Also i love how it keeps the same gain reduction by changes the dynamics like especially #3 that setting is a freak
jochicago wrote: Thu Jan 24, 2019 7:20 pm I believe the H-Comp #2 is inspired by SSL. I think the 3 and 4 are inspired by Neves (I have that thought in memory but can't confirm), which makes the #1 the API. I'm about 80% on that. 3 and 4 are pretty aggressive in their coloring.
It's an interesting compressor. Missed the boat a bit without a make-up gain, which is odd for the Hybrid line since the point was to give these more deep settings so they would be more flexible.
But the real problem is the compression behavior. All models behave roughly the same in terms of how they apply GR. They all have soft knee attack in roughly the same curve, and they all have a hard-knee release missing a gentle tail, in roughly the same shape. So when you change modes you are changing some analog coloring and even wacky behavior (looking at you #3), but not the gain-reduction behavior so much.
I think that's why people take sides with this compressor.

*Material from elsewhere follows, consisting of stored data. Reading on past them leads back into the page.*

/-! ### Types of a layer in the image (R450) -/

/-- The programs of an image. -/
def imagePrograms (im : Image) : List (List (BitVec 128)) :=
  im.sections.flatMap fun sec => sec.cores.flatMap fun c => [c.2.progF, c.2.progB, c.2.progU]

/-- The operations of a layer in an image, those of its twins included (R277). -/
def imageLayerOps (im : Image) (layer : Nat) : List Nat :=
  (imagePrograms im).flatMap fun pr => (pr.map fun w => w.toNat).filter fun n =>
    decide (opcode n < 0xF0) && tget (opLayer n) im.twins (opLayer n) == layer

/-- The wider of two types (R450). -/
def widerType (a b : Nat) : Nat := if typeRank a < typeRank b then b else a

/-- The widest A or B type of a layer's tile operations in the image, attention commands counted as BF16 tiles (R172); none where it has
no tile operation. -/
def imageTileType (im : Image) (layer : Nat) : Option Nat :=
  let ts := (imageLayerOps im layer).filterMap fun n =>
    if decide (0x10 ≤ opcode n) && decide (opcode n ≤ 0x13) then some (widerType (opAType n) (opBType n))
    else if decide (0x20 ≤ opcode n) && decide (opcode n < 0x30) then some 0
    else none
  match ts with
  | [] => none
  | t :: l => some (l.foldl widerType t)

/-- The widest Z type narrower than FP32 of a layer's row and vector operations; BF16 where none is. -/
def imageZType (im : Image) (layer : Nat) : Nat :=
  let ts := (imageLayerOps im layer).filterMap fun n =>
    if decide (0x40 ≤ opcode n) && decide (opcode n < 0x80) && decide (typeRank (opZType n) < 5) then some (opZType n) else none
  match ts with
  | [] => 0
  | t :: l => l.foldl widerType t

/-- FROM_TYPE at a rung and TO_TYPE one rung up of a layer; no TO_TYPE where the ladder has no rung above (R54, R450). -/
def recTypes (im : Image) (layer rung : Nat) : Nat × Option Nat :=
  match imageTileType im layer with
  | some t => let a := raiseType rung t; (a, if a == 8 then none else some (raiseOne a))
  | none => if rung = 0 then (imageZType im layer, some 5) else (5, none)

/-! ### Rounds -/

/-- A group's round. -/
def Part.group (part : Part) (g : Nat) : Group := tget {} part.groups g

/-- A group's round changed. -/
def Part.modGroup (part : Part) (g : Nat) (f : Group → Group) : Part := { part with groups := tmod {} part.groups g f }

/-- A group's parameters in the open section. -/
def Part.groupCfg (part : Part) (g : Nat) : GroupCfg := tget {} part.sec.groups g

/-- Draft tasks of a group that are open on a core: the running ones and those that have closed (R81). -/
def Core.draftsOf (core : Core) (g : Nat) : List Task :=
  let run (q : Seq) : List Task := match q.running with
    | some t => if t.draft && t.group == g then [t] else []
    | none => []
  run core.seqF ++ run core.seqB ++ run core.seqU ++ (core.openDrafts.filter fun d => d.task.group == g).map fun d => d.task

/-- Draft tasks of a group's present round that are open on some core: tasks that a verdict on its way to their core is to discard are
not among them. -/
def State.roundTasks (s : State) (p g : Nat) : List Task :=
  let att := ((s.part p).group g).att
  (s.coresOf p).flatMap fun c =>
    let core := tget {} s.cores c
    if tget 0 core.atts g = att then core.draftsOf g else []

/-- Whether a group's round has begun: closures in, or tasks open (R86). -/
def State.active (s : State) (p g : Nat) : Bool :=
  !((s.part p).group g).closures.isEmpty || !(s.roundTasks p g).isEmpty

/-- A child's dependence on the parent rounds that are open now (R84), noted when a task of the child fires. -/
def State.noteParents (s : State) (p g : Nat) : State :=
  let part := s.part p
  let live := (part.groupCfg g).parents.filter fun h => !(part.group h).closures.isEmpty
  if live = [] then s else s.setPart p (part.modGroup g fun x => { x with parents := live.foldl addOnce x.parents })

/-! ### Escalation (R54, R55, R266, R267) -/

/-- Closures of a layer with a flag. -/
def flagged (cs : List Closure) : List Closure := cs.filter fun c => !c.causes.isEmpty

If you like that design (soft-knee attack, hard release) then you are home with this thing. For people like me that prefer a soft-knee release with a long gentle tail (say an opto) you can never get it to "sound right" regardless of settings.
IMO definitely not an all-purpose bus-compressor in the sense that the release is too hard. I would say a bus compressor has to try to blend in. But the attack portion is very nicely done. This is in the minority of compressors that actually respects the attack knob speed, and grips with surprising elegance, so you can set it well to taste.